И потому я всегда искренне праздновала день октябрьской революции, который в советские времена торжественно отмечали 7 ноября, а затем стыдливо задвинули за задники путанных исторических декораций. Ведь не случись этого эпохального события, потрясшего основы мироустройства, мой папа, вряд ли, женился бы на моей маме. И не родилась бы я.
Дитя революции
Кстати, именно после ноябрьской демонстрации в Кишиневе, где я училась на журфаке, мой однокурсник Пашка, Глашкин отец, был исключен из комсомола. За то, что, промаршировав в колонне по площади, затем, в подпитии, проволок по земле доверенный красный флаг. И кто-то увидел и донес.

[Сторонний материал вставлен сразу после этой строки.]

-- ==== Sys2Proof/Machine/Mctp.lean ====
section
/-! DEFINITION. The MCTP requests that waited for the management subsystem's restart (R566, R576). -/

namespace Sys2Proof.Machine

/-- A request of R576 by its CODE. -/
def mctpCode (via : Transport) (code : Nat) (body : List Byte) (s : State) : State :=
  let onPkg (f : Transport → Pkg → Pkg) : State := { s with p := f via s.p }
  let serve (f : Who → List Byte → Settings → Pkg → Pkg) : State :=
    mctpServe via body (fun w b s => { s with p := f w b s.set s.p }) s
  match code with
  | 0x0100 => serve fun w _ _ p => answer w stOk 0 0 p
  | 0x0101 => serve identify
  | 0x0103 => serve getStatus
  | 0x0C01 => serve fwStage
  | 0x0C02 => serve fwInstall
  | 0x0C03 => serve attest
  | 0x0C04 => serve fun w b _ p => logRead w b p
  | 0x0D01 => serve resetUnit
  | 0x0D02 => serve fun w b _ p => dumpRead w b p
  | 0xF001 => onPkg sensorRead
  | 0xF002 => onPkg alertRead
  | 0xF003 => onPkg (keyEnrol body)
  | _ => onPkg fun via p => answer (.mctp via) stBadOpcode 0 0 p

/-- A request that waited is handled. -/
def mctpAsked (s : State) (x : Transport × MctpAsk) : State :=
  match x.2 with
  | .code c body => mctpCode x.1 c body s
  | .setEid eid => { s with p := setEid eid x.1 s.p }
  | .getEid => { s with p := getEid x.1 s.p }
  | .getVersion => { s with p := getMctpVersion x.1 s.p }
  | .getTypes => { s with p := getTypes x.1 s.p }

/-- The restart completes, and the requests that waited are handled in arrival order (R566, R576). -/
def restartEnds (s : State) : State :=
  if !s.p.mgt.restarting then s
  else s.p.mgt.waits.foldl mctpAsked { s with p := mgtRestarted { s.p with mgt.waits := [] } }

def execMgtRestartComplete (s : State) : Host.Outcome State Fault Refusal := .next (restartEnds s)

end Sys2Proof.Machine
end

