/-- BAR2 (R416, R379, R381): a read of the stack region returns its bytes, one outside it completes as Unsupported
Request and one that meets an error is aborted; a write stores its bytes and no other, and one outside is dropped. The errors that the code over the stacks finds in
the access (R377) are an operand: each is counted or makes its block bad, first. -/
def Obligations.Bar2Accesses : Prop :=
  ∀ (s : State) (off : Nat) (errs : List MemErr), s.p.host.linkUp = true → s.p.host.perst = false →
    let a := s.p.host.bar2Win + off
    let p := foundErrors errs s.p
    p = { s.p with mem := { s.p.mem with bad := p.mem.bad, stackCe := p.mem.stackCe } } ∧
    (∀ n, off + n ≤ 2 ^ s.p.host.bar2Log2 → a + n ≤ regionSize → 5 ≤ s.p.boot.phase →
      readError s.set p a n = none →
      exec (.bar2Read off n errs) s = .next { s with p := { p with out := { p.out with
        reads := p.out.reads ++ [.data (readMem s.set p a n)] } } }) ∧
    (∀ n, off + n ≤ 2 ^ s.p.host.bar2Log2 → regionSize < a + n →
      exec (.bar2Read off n errs) s = .next { s with p := { p with out := { p.out with
        reads := p.out.reads ++ [.unsupported] } } }) ∧
    (∀ n x, off + n ≤ 2 ^ s.p.host.bar2Log2 → a + n ≤ regionSize → 5 ≤ s.p.boot.phase →
      readError s.set p a n = some x →
      ∃ t : Pkg, exec (.bar2Read off n errs) s = .next { s with p := t } ∧ t.out.reads = s.p.out.reads ++ [.abort] ∧
        t.mem.cells = s.p.mem.cells ∧ t.mem.bad = p.mem.bad) ∧
    (∀ data : List Byte, off + data.length ≤ 2 ^ s.p.host.bar2Log2 → a + data.length ≤ regionSize →
      5 ≤ s.p.boot.phase → p.mem.failed = 0 → p.mem.bad = [] → Memory.wf s.p.mem.cells = true →
      ∃ t : Pkg, exec (.bar2Write off data errs) s = .next { s with p := t } ∧
        (∀ x, x < regionSize → readByte s.set t x =
          if a ≤ x ∧ x < a + data.length then data.getD (x - a) 0 else readByte s.set s.p x) ∧
        t = { p with mem := { p.mem with cells := t.mem.cells } }) ∧
    (∀ data : List Byte, off + data.length ≤ 2 ^ s.p.host.bar2Log2 → regionSize < a + data.length →
      exec (.bar2Write off data errs) s = .next { s with p := { p with host := { p.host with
        bar2Drop := min 0xFFFFFFFF (p.host.bar2Drop + 1) } } })

/-- Sideband messages (R569, R575, R576): ALERT_READ returns the alert bits and clears them, SENSOR_READ returns the
power registers, the Alert Response Address is answered while ALERT_N is low, and MCTP control messages are answered.
The layouts of the control messages are those of the DMTF base specification (PRESUMED, log entry 19). -/
def Obligations.SidebandMessages : Prop :=
  ∀ (s : State) (via : Transport), 3 ≤ s.p.boot.phase → s.p.boot.off = false → s.p.mgt.restarting = false →
    let sends (bytes : List Byte) : Out := { s.p.out with mctp := s.p.out.mctp ++ [(via, bytes)] }
    exec (.alertRead via) s = .next { s with p := { s.p with
      mgt := { s.p.mgt with alert := s.p.mgt.alert - (s.p.mgt.alert &&& s.p.mgt.alert) }
      out := sends (mctpBody stOk 0 0 (leBytes 4 s.p.mgt.alert)) } } ∧
    exec (.sensorRead via) s = .next { s with p := { s.p with out := sends (mctpBody stOk 0 0 (sensorBlock s.p)) } } ∧
    (∀ eid, 1 ≤ eid → eid ≤ 254 → exec (.setEndpointId via eid) s = .next { s with p := { s.p with
      mgt := { s.p.mgt with eid := eid }, out := sends [0, 0, BitVec.ofNat 8 eid, 0] } }) ∧
    exec (.getEndpointId via) s = .next { s with p := { s.p with out := sends [0, BitVec.ofNat 8 s.p.mgt.eid, 0, 0] } } ∧
    exec (.getMctpVersionSupport via) s = .next { s with p := { s.p with
      out := sends ([0, 1] ++ (List.range 4).map Config.mctpVersion) } } ∧
    exec (.getMessageTypeSupport via) s = .next { s with p := { s.p with out := sends [0, 1, 0x7E] } } ∧
    (alertLow s.p = true → exec .alertResponseAddress s = .next { s with p := { s.p with
      out := { s.p.out with ara := s.p.out.ara ++ [0x4A] } } })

Мне долго пришлось дожидаться в коридоре, пока не закончилось заседание комитета комсомола университета, где припомнили Паше все. И что на предыдущей, первомайской демонстрации он уже совершил недопустимую выходку – перед трибуной с руководством республики вдруг поднял на руках сокурсницу (то есть, меня), и что взамен раскритикованной факультетским начальством стенгазеты «Перегиб» выпустил не менее скандальный «Недогиб» (где я дебютировала со стихотворением об инфузории-туфельке), а недавно сыграл подозрительного Бегемота из произведения сомнительного автора (Булгаков еще не был возвращен широкой публике). Совокупность деяний определила приговор.
По тем временам, изгнание из комсомольских рядов ставило крест на дальнейшей карьере. И кто, как не я, должен был поддержать Пашу в трудную минуту? В эту самую минуту и оказалась зачата Глашка. Тоже, стало быть, дитя революции.
Хотя, по правде сказать, поддержать Пашку рвались многие девицы с нашего факультета. Героическим борцом с системой и диссидентом он не был. А слыл бретером, наповал сразившим несколько курсов журфиксных дам. Между прочим, в паспорте он значился Поликарпом. «Папаня в честь деда назвал – тот священником был! Но как пацану жить с таким именем?» – возмущался Павлов. И когда во дворе, не подобрав для него подходящего прозвища, остановились на «Пашке», был только «за».
«Можно называть просто «Пашей». Так друзья прозвали – у меня фамилия Павлов. И когда парашюты в небе раскрываются, тоже будто окликают – «П-паш!» Тут он резко взмахивал руками перед носом собеседницы, салютуя расцветшим парашютным куполом. Грудь колесом, улыбка разбойничья, а глаза ласковые – и все, очередной жертве каюк!
Отслуживший в ВДВ, высокий крепкий Паша сочинял на лекциях брутальные чернушные сказки. А на прогулках зачитывал километры стихов Вознесенского, Окуджавы, Цветаевой. И на вечеринках громче всех смеялся – над своими и чужими анекдотами. Большое красное яблоко, подаренное им на день рождения моей подружке Ленке Сосновской, та, кажется, запомнила на всю жизнь.